В кухне, где Митч не мог ее подслушать, она остановилась и сказала:
– Это тупик?
– Вовсе нет. Я знаю, откуда взялось имя из поддельного свидетельства о рождении: католическая школа стояла на пересечении улиц Митчелл и Дюран.
– Нет! – не то прошептала, не то простонала она. В горле застрял ком, сердце отказывалось смириться с только что услышанным. Она-то думала, что мать Митча с любовью выбрала имя «Митчелл» из многочисленных имен, которые перебирала на протяжении многих месяцев, а оказалось, что она даже не знает, как его на самом деле зовут!
Она еще могла понять, если бы он сменил фамилию, но зачем было менять имя? Разве не логичнее было его сохранить?
– Наверное, имя было связано для него со страшными воспоминаниями.

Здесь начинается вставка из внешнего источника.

-- ==== Sys2Proof/Laws/Sis.lean ====
section
/-!
SUPPORT. What an instruction of a tile does where it is ready (Safety.Ready): the shared frame of every scalar, vector and matrix instruction
answers its own effect, and what retiring and writing a register leave alone.
-/

namespace Sys2Proof.Machine

/-- A word that decodes without its extension word is none of the matrix group's (R85, R86). -/
theorem major_of_wordRow {w : BitVec 32} {row : SisRow} (h : wordRow w = some row) : wMajor w ≠ 0x38 := by
  intro e
  simp [wordRow, sisRow, e] at h

theorem State.tile_updTile_ne (s : State) {t k : Nat} (f : Tile → Tile) (h : k ≠ t) : (s.updTile t f).tile k = s.tile k := by
  simp [State.tile_updTile, h]

theorem onlyTile_updTile (s : State) (t : Nat) (f : Tile → Tile) : OnlyTile s (s.updTile t f) t :=
  ⟨rfl, fun _ hk => s.tile_updTile_ne f hk⟩

theorem OnlyTile.refl (s : State) (t : Nat) : OnlyTile s s t := ⟨rfl, fun _ _ => rfl⟩

theorem OnlyTile.trans {s a b : State} {t : Nat} (h : OnlyTile s a t) (k : OnlyTile a b t) : OnlyTile s b t :=
  ⟨by rw [k.1, h.1], fun i hi => (k.2 i hi).trans (h.2 i hi)⟩

theorem State.running_updTsu (s : State) (t : Nat) (f : Tsu → Tsu) : (s.updTsu t f).running t = s.running t := by
  simp [State.running, State.updTsu]

theorem State.running_setX (s : State) (t d : Nat) (v : Word) : (s.setX t d v).running t = s.running t := s.running_updTsu t _

theorem State.running_updLvu (s : State) (t : Nat) (f : Lvu → Lvu) : (s.updLvu t f).running t = s.running t := by
  simp [State.running, State.updLvu]

theorem State.running_updMxu (s : State) (t : Nat) (f : Mxu → Mxu) : (s.updMxu t f).running t = s.running t := by
  simp [State.running, State.updMxu]

theorem State.running_spend (s : State) (t : Nat) (us : List TileUnit) : (s.spend t us).running t = s.running t := by
  simp [State.running, State.spend]

theorem State.running_stepped (s : State) (t : Nat) (row : SisRow) (n b : Nat) : (s.stepped t row n b).running t = s.running t := by
  unfold State.stepped State.running
  cases row.matrix <;> simp

theorem State.tile_retire (s : State) (t : Nat) (p : Word) : (s.retire t p).tile t =
    { s.tile t with tsu := { (s.tile t).tsu with pc := p, retired := (s.tile t).tsu.retired + 1 } } :=
  s.tile_updTile_self t _

theorem onlyTile_retire (s : State) (t : Nat) (p : Word) : OnlyTile s (s.retire t p) t := onlyTile_updTile s t _

theorem State.tile_spend (s : State) (t : Nat) (us : List TileUnit) :
    (s.spend t us).tile t = { s.tile t with tokens := spendTokens (s.tile t).tokens us } := s.tile_updTile_self t _

theorem onlyTile_spend (s : State) (t : Nat) (us : List TileUnit) : OnlyTile s (s.spend t us) t := onlyTile_updTile s t _

theorem spendTokens_append (k : SMap Nat) (us vs : List TileUnit) : spendTokens (spendTokens k us) vs = spendTokens k (us ++ vs) := by
  simp [spendTokens, SMap.updAll, List.foldl_append]

/-- Paying changes the tokens of the tile's units and nothing else. -/
theorem State.tile_paid (s : State) (t : Nat) (row : SisRow) :
    (s.paid t row).tile t = { s.tile t with tokens := spendTokens (s.tile t).tokens row.steps } := by
  unfold State.paid SisRow.steps
  split <;> simp [State.tile_spend, spendTokens_append]

theorem onlyTile_paid (s : State) (t : Nat) (row : SisRow) : OnlyTile s (s.paid t row) t := by
  unfold State.paid
  split
  · exact (onlyTile_spend _ _ _).trans (onlyTile_spend _ _ _)
  · exact onlyTile_spend _ _ _
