theorem State.l1FillComplete_acts (free : s.maySpend t [.l1] = true) :
    exec (.l1FillComplete t line u) s = .next (s.retry t (State.l1Fill t line.toNat u)) := by
  rw [exec_l1FillComplete]
  unfold execL1FillComplete
  dsimp only
  rw [free]
  rfl

theorem State.l1FillComplete_done {c : State} (free : s.maySpend t [.l1] = true) (now : (s.acting t).l1Fill t line.toNat u = c)
    (done : c.net.waits = false) : exec (.l1FillComplete t line u) s = .next (s.acted c) := by
  rw [State.l1FillComplete_acts free, State.retry_done (by rw [now]; exact done), now]

theorem State.talonFillComplete_acts (there : (s.tile t).caches.talonFills.contains line.toNat = true) (free : s.maySpend t [.talon] = true) :
    exec (.talonFillComplete t line u) s = .next (s.retry t (fun s => ((s.strike t u).spend t [.talon]).talonFill t line.toNat)) := by
  rw [exec_talonFillComplete]
  unfold execTalonFillComplete
  rw [there, free]
  rfl

theorem State.talonFillComplete_done {c : State} (there : (s.tile t).caches.talonFills.contains line.toNat = true)
    (free : s.maySpend t [.talon] = true) (now : (((s.acting t).strike t u).spend t [.talon]).talonFill t line.toNat = c)
    (done : c.net.waits = false) : exec (.talonFillComplete t line u) s = .next (s.acted c) := by
  rw [State.talonFillComplete_acts there free, State.retry_done (by rw [now]; exact done), now]

theorem State.discardWritebackAck_done {i : Fin 16} {c : State} (free : s.maySpend t [.discard] = true)
    (now : (((s.acting t).strike t u).spend t [.discard]).ackDiscard t i = c) (done : c.net.waits = false) :
    exec (.discardWritebackAck t i u) s = .next (s.acted c) := by
  rw [exec_discardWritebackAck]
  unfold execDiscardWritebackAck
  rw [if_pos free, State.retry_done (by rw [now]; exact done), now]

theorem State.talonFillComplete_waits (not : (s.tile t).caches.talonFills.contains line.toNat = false ∨ s.maySpend t [.talon] = false) :
    exec (.talonFillComplete t line u) s = .next s := by
  rw [exec_talonFillComplete]
  unfold execTalonFillComplete
  rw [if_neg]
  obtain absent | gated := not
  · rw [absent, Bool.false_and]; exact Bool.false_ne_true
  · rw [gated, Bool.and_false]; exact Bool.false_ne_true

end

section
variable {s a : State} {t l : Nat} {u : Upset} (start : (s.strike t u).spend t [.l1] = a)
include start

/-- A store's outstanding fill is merged, unless its parity stops the tile (R197, R210). -/
theorem State.l1Fill_store {f : Fill} (found : (a.tile t).caches.fills.find? (fun f => f.line == l) = some f) :
    s.l1Fill t l u = if ((a.arriveD t l u).tile t).stopped then a.arriveD t l u else (a.arriveD t l u).fillDone t f := by
  unfold State.l1Fill
  dsimp only
  rw [start, found]

section
variable (absent : (a.tile t).caches.fills.find? (fun f => f.line == l) = none) (runs : a.running t = true)
    (still : (a.checkI t l).running t = true) (missing : ((a.checkI t l).tile t).caches.findI l = none) {b c : State}
    (arrived : (a.checkI t l).arriveI t l u = b) (goes : (b.tile t).stopped = false)
include absent runs still missing arrived goes

/-- An instruction line that has passed its checks is fetched and kept (R201). -/
theorem State.l1Fill_fetched {d : BitVec 1024} (fetched : b.fetchLine t l = (some d, c)) :
    s.l1Fill t l u = c.updCaches t (fun c => c.putI { line := l, data := d }) := by
  unfold State.l1Fill
  dsimp only
  rw [start, absent]
  dsimp only
  rw [runs, if_pos rfl, still, missing, if_neg (by simp), arrived, goes, if_neg Bool.false_ne_true, fetched]

/-- A refused fetch of an instruction line is an ACCESS_FAULT (R105, R201). -/
theorem State.l1Fill_refused (fetched : b.fetchLine t l = (none, c)) : s.l1Fill t l u = c.trapT t 0x06 (c.fetchTval t l) := by
  unfold State.l1Fill
  dsimp only
  rw [start, absent]
  dsimp only
  rw [runs, if_pos rfl, still, missing, if_neg (by simp), arrived, goes, if_neg Bool.false_ne_true, fetched]

end

end

/-- A deferred fault ends the pass with its status, its cause and its PC (R105, R107). -/
theorem State.endPassTrap_ends (s : State) (t : Nat) (st : Status) (cause pc : Nat) {p : PassCtx} (runs : (s.tile t).run = some p) :
    ((s.endPassTrap t st cause pc).tile t).run = none ∧ ((s.endPassTrap t st cause pc).tile t).queue = [] ∧
      ∃ e : RankEnd, ((s.endPassTrap t st cause pc).led p.ix).ends = (s.led p.ix).ends ++ [e] ∧ e.rank = p.rank ∧ e.status = st ∧
        e.cause = cause ∧ e.pc = pc := by
  unfold State.endPassTrap
  obtain ⟨hand, taken, tile⟩ := State.tile_endPass { rank := 0, status := st, cause := cause, pc := pc } runs
  refine ⟨by rw [tile], by rw [tile], _, State.ends_endPass _ runs, ?_⟩
  exact ⟨rfl, rfl, rfl, rfl⟩

/-- Settles O48. -/
theorem tileCaches : Obligations.TileCaches := by
  intro s t line u i va pc k d l a
  refine ⟨State.l1FillComplete_waits, fun free => ⟨fun f found done => ?_, fun absent runs still missing goes => ⟨fun x c fetched done => ?_, fun c fetched done => ?_⟩⟩,
    fun there free done => ?_, State.talonFillComplete_waits, fun free done => ?_, fun gated => ?_, fun runs => ⟨fun pa b found => ?_, fun b missing => ?_, ?_⟩, fun stopped => ⟨?_, ?_⟩⟩
  · exact State.l1FillComplete_done free (State.l1Fill_store rfl found) done
  · exact State.l1FillComplete_done free (State.l1Fill_fetched rfl absent runs still missing rfl goes fetched) done
  · exact State.l1FillComplete_done free (State.l1Fill_refused rfl absent runs still missing rfl goes fetched)
      (by rw [State.trapT_net]; exact done)
  · exact State.talonFillComplete_done there free rfl done
  · exact State.discardWritebackAck_done free rfl done
  · rw [exec_discardWritebackAck]
    unfold execDiscardWritebackAck
    rw [gated]
    rfl
  · rw [exec_tlbWalkComplete]
    unfold execTlbWalkComplete
    rw [runs, if_neg (by simp), found]
  · rw [exec_tlbWalkComplete]
    unfold execTlbWalkComplete
    rw [runs, if_neg (by simp), missing]
  · refine ⟨s.endPassTrap t (deferredOf d).2 (deferredOf d).1 pc.toNat, ?_, ?_⟩
    · rw [exec_deferredFault]
      unfold execDeferredFault
      rw [if_pos runs]
    · obtain ⟨p, run⟩ : ∃ p, (s.tile t).run = some p := by
        unfold State.running at runs
        simp only [Bool.and_eq_true, Option.isSome_iff_exists] at runs
        exact runs.1.1.1
      obtain ⟨noRun, noQueue, ends⟩ := s.endPassTrap_ends t (deferredOf d).2 (deferredOf d).1 pc.toNat run
      refine ⟨noRun, noQueue, fun p' run' => ?_⟩
      rw [run] at run'
      cases run'
      exact ends
  · rw [exec_tlbWalkComplete]
    unfold execTlbWalkComplete
    rw [stopped]
    rfl
  · rw [exec_deferredFault]
    unfold execDeferredFault
    rw [stopped]
    rfl

end Sys2Proof.Machine
end

section
/-!
PROOFS. Health passes, notices, FAULT events and stalls (O49).
-/

namespace Sys2Proof.Machine

theorem onlyTile_updHealth (s : State) (t : Nat) (f : Health → Health) : OnlyTile s (s.updHealth t f) t := onlyTile_updTile s t _

section
variable {s : State} {t : TileId}

theorem State.healthPassDue_pends (takes : (s.tile t).takesPasses = true) : ∃ s', exec (.healthPassDue t) s = .next s' ∧
    (s'.tile t).health = { (s.tile t).health with
      pending := true, due := (s.tile t).health.due + s.healthNs ((s.tileOwner t).getD 64) } ∧
    s'.now = max s.now (s.tile t).health.due := by
  refine ⟨_, (exec_healthPassDue _ _).trans (congrArg Host.Outcome.next (if_pos takes)), ?_, rfl⟩
  dsimp only [State.updHealth]
  rw [State.tile_updTile_self]
  rfl

/-- A tile that takes no health passes leaves every one of its events without effect (R29). -/
theorem State.noPasses (not : (s.tile t).takesPasses = false) :
    exec (.healthPassDue t) s = .next s ∧ exec (.healthPassStart t) s = .next s ∧ exec (.journalThreshold t) s = .next s := by
  rw [exec_healthPassDue, execHealthPassDue, exec_healthPassStart, execHealthPassStart, exec_journalThreshold, execJournalThreshold]
  simp [not]

theorem State.startPass_runs (s : State) (t : Nat) : OnlyTile s (s.startPass t) t ∧ (s.startPass t).tile t = { s.tile t with
    health := { (s.tile t).health with
      pending := false, running := some .health, passStart := s.now, passMark := (s.tile t).health.journal.length } } :=
  ⟨onlyTile_updHealth s t _, State.tile_updTile_self _ _ _⟩

theorem State.healthPassStart_runs (takes : (s.tile t).takesPasses = true) (idle : (s.tile t).health.running = none)
    (pending : (s.tile t).health.pending = true) : exec (.healthPassStart t) s = .next (s.startPass t) := by
  rw [exec_healthPassStart, execHealthPassStart]
  simp [takes, idle, pending]

theorem State.journalThreshold_runs (takes : (s.tile t).takesPasses = true) (idle : (s.tile t).health.running = none)
    (full : 24576 ≤ (s.tile t).health.journal.length) : exec (.journalThreshold t) s = .next (s.startPass t) := by
  rw [exec_journalThreshold, execJournalThreshold]
  simp [takes, idle, full]

/-- A health pass that passes opens a new window from its start and keeps what completed during it (R29). -/
theorem State.healthPassEnd_passed (runs : (s.tile t).health.running = some .health) :
    exec (.healthPassEnd t true) s = .next (s.updHealth t (fun h => { h with
      running := none, journal := h.journal.drop h.passMark, windowStart := h.passStart, windowOpen := true })) := by
  rw [exec_healthPassEnd, execHealthPassEnd, if_neg (by simp [runs])]
  exact congrArg Host.Outcome.next (if_pos rfl)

Не успела она закончить фразу, как в кухне появился мокрый после душа Митч. Волосы у него на голове торчали, как гребешок у петуха, бедра были обернуты полотенцем. Она встретила его улыбкой, которую постаралась сделать не слишком виноватой, и прошептала:
– Уолли.
– Скорее всего он был известен полиции, и это не дало бы ему поступить во флот, – сказала трубка.
– Угу. – Она наблюдала, как Митч расчесывает Дженни – это было его субботней обязанностью. Митч, подобно итальянскому графу, переродился. Почему? Что осталось у него в прошлом?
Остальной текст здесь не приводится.